ACTIVITY => Below are records; reproduce exactly the lines from the one that has "let dx := if" through the one that has "(s.flag b F.LEN_SST_HELD (s.slotHeld h m)).putOut h m y", ends included, and nothing more.

MATERIAL TO PROCESS =>
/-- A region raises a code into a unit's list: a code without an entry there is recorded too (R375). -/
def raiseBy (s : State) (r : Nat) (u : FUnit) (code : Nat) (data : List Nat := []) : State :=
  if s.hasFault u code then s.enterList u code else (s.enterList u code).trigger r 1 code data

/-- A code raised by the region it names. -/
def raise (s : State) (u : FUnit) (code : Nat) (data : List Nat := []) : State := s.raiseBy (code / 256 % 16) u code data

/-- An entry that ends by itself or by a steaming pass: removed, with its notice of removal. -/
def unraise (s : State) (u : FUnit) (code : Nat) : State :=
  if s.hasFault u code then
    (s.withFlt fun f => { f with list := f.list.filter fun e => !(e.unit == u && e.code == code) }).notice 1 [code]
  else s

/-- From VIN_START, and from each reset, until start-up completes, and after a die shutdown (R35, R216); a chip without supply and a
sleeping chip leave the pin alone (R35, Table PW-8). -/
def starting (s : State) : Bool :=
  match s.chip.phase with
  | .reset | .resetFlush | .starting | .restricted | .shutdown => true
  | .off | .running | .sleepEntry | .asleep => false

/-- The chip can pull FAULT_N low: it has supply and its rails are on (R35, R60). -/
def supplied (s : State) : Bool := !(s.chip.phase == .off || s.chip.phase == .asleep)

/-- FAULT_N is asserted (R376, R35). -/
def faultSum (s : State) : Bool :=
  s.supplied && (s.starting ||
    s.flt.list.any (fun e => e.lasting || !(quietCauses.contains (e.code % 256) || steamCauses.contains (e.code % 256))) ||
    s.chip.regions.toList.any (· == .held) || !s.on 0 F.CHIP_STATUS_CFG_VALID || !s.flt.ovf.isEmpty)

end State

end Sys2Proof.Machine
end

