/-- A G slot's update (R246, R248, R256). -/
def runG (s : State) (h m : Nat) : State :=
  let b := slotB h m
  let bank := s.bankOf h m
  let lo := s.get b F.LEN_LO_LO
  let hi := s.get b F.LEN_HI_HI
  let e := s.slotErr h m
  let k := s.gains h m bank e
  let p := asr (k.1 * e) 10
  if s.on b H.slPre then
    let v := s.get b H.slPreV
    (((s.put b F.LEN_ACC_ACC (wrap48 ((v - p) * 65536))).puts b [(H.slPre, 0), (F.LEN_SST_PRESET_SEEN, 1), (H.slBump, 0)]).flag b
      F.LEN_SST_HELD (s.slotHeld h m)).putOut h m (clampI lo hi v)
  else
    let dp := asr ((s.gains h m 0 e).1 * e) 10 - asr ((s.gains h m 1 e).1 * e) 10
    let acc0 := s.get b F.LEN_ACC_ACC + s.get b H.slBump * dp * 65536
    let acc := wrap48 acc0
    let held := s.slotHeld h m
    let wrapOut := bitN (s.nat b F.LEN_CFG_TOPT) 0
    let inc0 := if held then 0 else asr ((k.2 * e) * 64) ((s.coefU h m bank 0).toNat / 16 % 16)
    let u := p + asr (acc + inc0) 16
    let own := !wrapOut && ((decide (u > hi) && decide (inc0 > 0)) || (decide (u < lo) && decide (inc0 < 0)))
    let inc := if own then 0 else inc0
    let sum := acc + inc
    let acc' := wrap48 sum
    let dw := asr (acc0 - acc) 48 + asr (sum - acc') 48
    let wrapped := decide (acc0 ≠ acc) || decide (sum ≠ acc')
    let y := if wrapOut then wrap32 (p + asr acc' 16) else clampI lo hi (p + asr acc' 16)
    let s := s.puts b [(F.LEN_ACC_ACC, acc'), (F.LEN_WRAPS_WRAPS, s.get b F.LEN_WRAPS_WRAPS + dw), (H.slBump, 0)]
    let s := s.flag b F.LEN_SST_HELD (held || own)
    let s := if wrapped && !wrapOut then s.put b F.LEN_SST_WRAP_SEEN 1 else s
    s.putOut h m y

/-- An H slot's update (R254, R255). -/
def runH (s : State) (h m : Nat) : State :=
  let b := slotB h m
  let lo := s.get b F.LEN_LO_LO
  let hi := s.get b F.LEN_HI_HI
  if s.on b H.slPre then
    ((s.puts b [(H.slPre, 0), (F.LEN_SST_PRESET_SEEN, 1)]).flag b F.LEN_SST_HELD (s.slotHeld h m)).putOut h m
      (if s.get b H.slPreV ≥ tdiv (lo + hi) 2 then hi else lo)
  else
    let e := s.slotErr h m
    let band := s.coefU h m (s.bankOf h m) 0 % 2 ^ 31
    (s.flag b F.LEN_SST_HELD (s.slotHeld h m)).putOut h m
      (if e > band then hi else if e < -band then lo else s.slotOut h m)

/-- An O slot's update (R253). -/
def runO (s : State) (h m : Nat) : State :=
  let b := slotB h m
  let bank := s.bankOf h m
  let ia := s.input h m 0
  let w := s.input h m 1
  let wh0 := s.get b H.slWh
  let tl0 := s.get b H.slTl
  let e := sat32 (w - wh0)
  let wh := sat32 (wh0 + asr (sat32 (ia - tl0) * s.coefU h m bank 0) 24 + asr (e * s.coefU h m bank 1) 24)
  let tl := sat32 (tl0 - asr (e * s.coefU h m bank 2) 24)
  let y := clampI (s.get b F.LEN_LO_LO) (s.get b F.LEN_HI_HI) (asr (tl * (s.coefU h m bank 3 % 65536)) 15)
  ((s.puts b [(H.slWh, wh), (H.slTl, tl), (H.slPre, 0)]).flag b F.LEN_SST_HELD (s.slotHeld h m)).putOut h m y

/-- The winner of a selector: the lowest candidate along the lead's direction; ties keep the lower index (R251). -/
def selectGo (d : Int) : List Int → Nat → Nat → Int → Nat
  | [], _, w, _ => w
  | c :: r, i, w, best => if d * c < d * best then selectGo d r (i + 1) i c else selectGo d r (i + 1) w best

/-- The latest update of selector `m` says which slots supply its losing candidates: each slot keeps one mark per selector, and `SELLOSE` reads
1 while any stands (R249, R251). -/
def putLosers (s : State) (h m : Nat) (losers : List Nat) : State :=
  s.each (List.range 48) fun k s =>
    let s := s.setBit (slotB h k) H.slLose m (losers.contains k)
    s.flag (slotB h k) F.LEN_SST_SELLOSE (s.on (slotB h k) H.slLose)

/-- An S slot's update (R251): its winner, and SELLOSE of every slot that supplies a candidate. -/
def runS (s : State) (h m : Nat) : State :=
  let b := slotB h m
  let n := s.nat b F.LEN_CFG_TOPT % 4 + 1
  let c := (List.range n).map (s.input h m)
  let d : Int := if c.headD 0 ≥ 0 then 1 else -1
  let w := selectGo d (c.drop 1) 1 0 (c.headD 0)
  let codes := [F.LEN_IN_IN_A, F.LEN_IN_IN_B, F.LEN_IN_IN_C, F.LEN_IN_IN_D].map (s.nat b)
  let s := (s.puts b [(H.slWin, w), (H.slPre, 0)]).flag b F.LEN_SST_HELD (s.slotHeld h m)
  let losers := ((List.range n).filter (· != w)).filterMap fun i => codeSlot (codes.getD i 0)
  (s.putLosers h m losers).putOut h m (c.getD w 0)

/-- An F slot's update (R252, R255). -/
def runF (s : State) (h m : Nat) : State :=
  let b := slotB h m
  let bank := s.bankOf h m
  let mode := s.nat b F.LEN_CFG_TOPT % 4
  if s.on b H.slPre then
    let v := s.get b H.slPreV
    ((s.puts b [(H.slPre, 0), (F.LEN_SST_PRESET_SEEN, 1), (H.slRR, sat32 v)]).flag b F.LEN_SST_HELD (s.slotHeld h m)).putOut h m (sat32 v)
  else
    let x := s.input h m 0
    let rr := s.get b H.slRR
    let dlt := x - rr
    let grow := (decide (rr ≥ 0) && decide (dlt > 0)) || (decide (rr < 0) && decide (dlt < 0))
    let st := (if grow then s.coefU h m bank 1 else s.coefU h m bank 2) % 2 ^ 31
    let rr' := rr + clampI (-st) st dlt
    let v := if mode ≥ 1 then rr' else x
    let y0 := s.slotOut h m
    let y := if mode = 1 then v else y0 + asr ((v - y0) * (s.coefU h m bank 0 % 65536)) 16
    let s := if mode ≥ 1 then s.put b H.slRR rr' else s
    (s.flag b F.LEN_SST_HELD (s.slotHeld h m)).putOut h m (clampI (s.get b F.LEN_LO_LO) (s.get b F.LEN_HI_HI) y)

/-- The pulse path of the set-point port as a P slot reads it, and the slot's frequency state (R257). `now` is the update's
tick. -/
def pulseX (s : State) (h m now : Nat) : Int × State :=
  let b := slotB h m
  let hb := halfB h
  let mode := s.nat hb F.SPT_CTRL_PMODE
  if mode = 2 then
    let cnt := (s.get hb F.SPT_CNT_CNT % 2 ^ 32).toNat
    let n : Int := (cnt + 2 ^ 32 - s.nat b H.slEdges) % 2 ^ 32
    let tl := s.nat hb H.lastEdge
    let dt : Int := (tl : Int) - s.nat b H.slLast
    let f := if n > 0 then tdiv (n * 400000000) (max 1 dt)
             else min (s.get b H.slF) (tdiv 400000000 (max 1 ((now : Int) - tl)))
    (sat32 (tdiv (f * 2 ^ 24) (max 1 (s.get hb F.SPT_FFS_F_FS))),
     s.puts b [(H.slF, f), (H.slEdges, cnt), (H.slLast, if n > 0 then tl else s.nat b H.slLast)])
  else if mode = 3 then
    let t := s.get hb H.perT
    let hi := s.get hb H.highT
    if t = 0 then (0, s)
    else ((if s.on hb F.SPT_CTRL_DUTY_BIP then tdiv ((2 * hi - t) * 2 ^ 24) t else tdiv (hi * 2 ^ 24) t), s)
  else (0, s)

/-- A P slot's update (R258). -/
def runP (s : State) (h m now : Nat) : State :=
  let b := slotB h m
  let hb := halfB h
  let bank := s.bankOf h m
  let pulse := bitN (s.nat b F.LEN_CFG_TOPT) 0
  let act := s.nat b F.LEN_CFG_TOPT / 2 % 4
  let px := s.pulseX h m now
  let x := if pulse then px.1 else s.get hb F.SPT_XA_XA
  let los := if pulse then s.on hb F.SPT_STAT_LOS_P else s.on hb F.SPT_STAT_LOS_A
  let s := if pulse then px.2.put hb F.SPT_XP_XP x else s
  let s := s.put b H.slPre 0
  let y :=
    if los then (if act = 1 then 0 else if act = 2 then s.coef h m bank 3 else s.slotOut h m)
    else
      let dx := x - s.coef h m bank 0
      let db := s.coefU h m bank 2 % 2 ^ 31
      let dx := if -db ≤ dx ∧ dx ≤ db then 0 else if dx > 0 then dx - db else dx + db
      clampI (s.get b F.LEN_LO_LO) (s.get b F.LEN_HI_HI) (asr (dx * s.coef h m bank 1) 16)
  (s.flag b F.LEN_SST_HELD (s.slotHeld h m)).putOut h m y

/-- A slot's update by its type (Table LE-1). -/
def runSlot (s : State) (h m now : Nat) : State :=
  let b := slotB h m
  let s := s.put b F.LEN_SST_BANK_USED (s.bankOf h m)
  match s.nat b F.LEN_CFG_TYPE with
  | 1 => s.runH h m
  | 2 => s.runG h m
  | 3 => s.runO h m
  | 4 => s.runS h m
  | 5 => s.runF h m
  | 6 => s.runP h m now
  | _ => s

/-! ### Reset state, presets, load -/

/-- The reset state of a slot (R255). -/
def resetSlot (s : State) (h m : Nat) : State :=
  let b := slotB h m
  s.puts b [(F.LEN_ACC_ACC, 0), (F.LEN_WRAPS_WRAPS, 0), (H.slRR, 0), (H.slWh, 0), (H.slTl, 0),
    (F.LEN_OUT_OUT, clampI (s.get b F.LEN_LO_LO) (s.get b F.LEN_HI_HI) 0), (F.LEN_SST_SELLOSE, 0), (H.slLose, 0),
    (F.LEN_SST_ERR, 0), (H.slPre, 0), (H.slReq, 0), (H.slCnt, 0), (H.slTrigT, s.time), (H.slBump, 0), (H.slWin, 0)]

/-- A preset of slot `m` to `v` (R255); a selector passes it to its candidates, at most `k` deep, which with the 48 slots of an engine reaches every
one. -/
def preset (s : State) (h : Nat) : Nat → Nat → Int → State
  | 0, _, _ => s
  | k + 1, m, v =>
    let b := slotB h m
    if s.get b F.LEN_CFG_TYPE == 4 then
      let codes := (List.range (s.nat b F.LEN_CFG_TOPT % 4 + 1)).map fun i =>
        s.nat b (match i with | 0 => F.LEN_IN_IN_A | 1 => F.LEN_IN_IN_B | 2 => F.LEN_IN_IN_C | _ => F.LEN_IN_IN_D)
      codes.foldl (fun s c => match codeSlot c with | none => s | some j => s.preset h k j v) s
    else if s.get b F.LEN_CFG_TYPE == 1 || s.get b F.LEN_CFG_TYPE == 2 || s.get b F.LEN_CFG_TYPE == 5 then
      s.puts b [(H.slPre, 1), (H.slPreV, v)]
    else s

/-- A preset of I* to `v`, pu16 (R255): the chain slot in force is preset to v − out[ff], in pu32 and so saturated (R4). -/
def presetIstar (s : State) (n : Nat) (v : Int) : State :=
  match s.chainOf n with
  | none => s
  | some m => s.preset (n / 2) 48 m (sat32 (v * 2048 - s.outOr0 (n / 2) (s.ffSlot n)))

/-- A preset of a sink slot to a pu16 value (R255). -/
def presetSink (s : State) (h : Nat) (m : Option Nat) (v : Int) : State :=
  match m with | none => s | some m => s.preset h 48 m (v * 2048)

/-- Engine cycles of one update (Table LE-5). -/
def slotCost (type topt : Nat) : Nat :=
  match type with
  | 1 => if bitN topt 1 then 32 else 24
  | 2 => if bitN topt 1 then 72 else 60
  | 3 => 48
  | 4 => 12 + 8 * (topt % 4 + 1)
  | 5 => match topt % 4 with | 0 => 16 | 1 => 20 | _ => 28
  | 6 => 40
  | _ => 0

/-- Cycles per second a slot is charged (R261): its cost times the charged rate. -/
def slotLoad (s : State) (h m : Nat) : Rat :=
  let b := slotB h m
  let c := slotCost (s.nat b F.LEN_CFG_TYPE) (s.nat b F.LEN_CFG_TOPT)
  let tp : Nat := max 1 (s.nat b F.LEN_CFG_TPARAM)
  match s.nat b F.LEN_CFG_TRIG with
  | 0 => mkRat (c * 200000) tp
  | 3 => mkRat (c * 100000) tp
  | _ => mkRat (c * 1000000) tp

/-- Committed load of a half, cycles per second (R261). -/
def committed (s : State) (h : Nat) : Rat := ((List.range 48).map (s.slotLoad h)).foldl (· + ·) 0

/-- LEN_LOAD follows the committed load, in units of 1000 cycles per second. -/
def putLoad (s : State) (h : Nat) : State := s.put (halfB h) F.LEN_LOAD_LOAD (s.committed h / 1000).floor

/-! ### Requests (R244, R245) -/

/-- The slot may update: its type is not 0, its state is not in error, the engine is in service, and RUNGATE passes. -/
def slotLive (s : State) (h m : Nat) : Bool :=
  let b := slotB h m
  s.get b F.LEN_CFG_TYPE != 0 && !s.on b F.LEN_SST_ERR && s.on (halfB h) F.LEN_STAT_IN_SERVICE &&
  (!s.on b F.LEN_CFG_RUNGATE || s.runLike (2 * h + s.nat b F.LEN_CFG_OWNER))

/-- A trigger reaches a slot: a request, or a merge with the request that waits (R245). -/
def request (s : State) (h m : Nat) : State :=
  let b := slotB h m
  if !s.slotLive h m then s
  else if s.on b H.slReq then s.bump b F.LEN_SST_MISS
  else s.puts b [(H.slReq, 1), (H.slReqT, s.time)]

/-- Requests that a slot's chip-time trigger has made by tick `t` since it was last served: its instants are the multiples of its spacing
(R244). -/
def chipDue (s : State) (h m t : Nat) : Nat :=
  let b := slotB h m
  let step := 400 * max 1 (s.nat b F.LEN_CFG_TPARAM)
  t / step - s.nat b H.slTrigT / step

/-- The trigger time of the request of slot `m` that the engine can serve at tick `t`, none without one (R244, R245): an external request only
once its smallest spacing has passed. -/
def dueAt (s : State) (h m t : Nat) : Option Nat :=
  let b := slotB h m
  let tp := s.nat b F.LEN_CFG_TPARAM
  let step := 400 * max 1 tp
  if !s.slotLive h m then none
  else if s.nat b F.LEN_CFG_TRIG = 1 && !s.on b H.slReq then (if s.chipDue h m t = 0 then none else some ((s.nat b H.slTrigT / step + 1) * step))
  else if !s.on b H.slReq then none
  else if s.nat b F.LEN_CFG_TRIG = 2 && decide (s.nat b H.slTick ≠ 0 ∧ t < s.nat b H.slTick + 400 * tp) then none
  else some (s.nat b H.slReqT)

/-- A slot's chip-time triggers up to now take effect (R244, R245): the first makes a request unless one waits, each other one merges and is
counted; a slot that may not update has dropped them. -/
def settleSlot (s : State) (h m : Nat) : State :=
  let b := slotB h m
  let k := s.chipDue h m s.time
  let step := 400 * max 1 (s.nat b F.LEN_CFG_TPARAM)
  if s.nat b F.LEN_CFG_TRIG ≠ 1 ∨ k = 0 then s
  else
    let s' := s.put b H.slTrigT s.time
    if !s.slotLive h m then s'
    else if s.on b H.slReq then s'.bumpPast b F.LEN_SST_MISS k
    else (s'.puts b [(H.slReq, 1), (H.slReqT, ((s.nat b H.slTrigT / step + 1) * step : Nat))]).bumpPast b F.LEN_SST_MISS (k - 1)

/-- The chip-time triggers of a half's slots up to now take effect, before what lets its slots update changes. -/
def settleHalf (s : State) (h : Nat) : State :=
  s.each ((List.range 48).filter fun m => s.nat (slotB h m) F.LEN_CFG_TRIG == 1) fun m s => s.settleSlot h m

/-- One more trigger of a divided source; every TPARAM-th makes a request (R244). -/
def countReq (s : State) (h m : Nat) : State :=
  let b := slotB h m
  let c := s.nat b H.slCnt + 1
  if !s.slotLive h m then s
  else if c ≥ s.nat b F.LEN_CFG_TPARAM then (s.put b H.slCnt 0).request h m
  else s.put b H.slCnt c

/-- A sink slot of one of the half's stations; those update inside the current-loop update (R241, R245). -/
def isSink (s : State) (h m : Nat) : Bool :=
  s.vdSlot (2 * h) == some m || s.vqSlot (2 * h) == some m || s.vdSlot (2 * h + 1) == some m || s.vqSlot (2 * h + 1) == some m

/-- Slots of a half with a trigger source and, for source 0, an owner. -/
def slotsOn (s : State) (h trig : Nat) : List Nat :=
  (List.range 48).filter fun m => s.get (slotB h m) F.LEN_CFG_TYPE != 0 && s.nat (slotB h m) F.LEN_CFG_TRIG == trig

ANSWER =>
      let dx := if -db ≤ dx ∧ dx ≤ db then 0 else if dx > 0 then dx - db else dx + db
      clampI (s.get b F.LEN_LO_LO) (s.get b F.LEN_HI_HI) (asr (dx * s.coef h m bank 1) 16)
  (s.flag b F.LEN_SST_HELD (s.slotHeld h m)).putOut h m y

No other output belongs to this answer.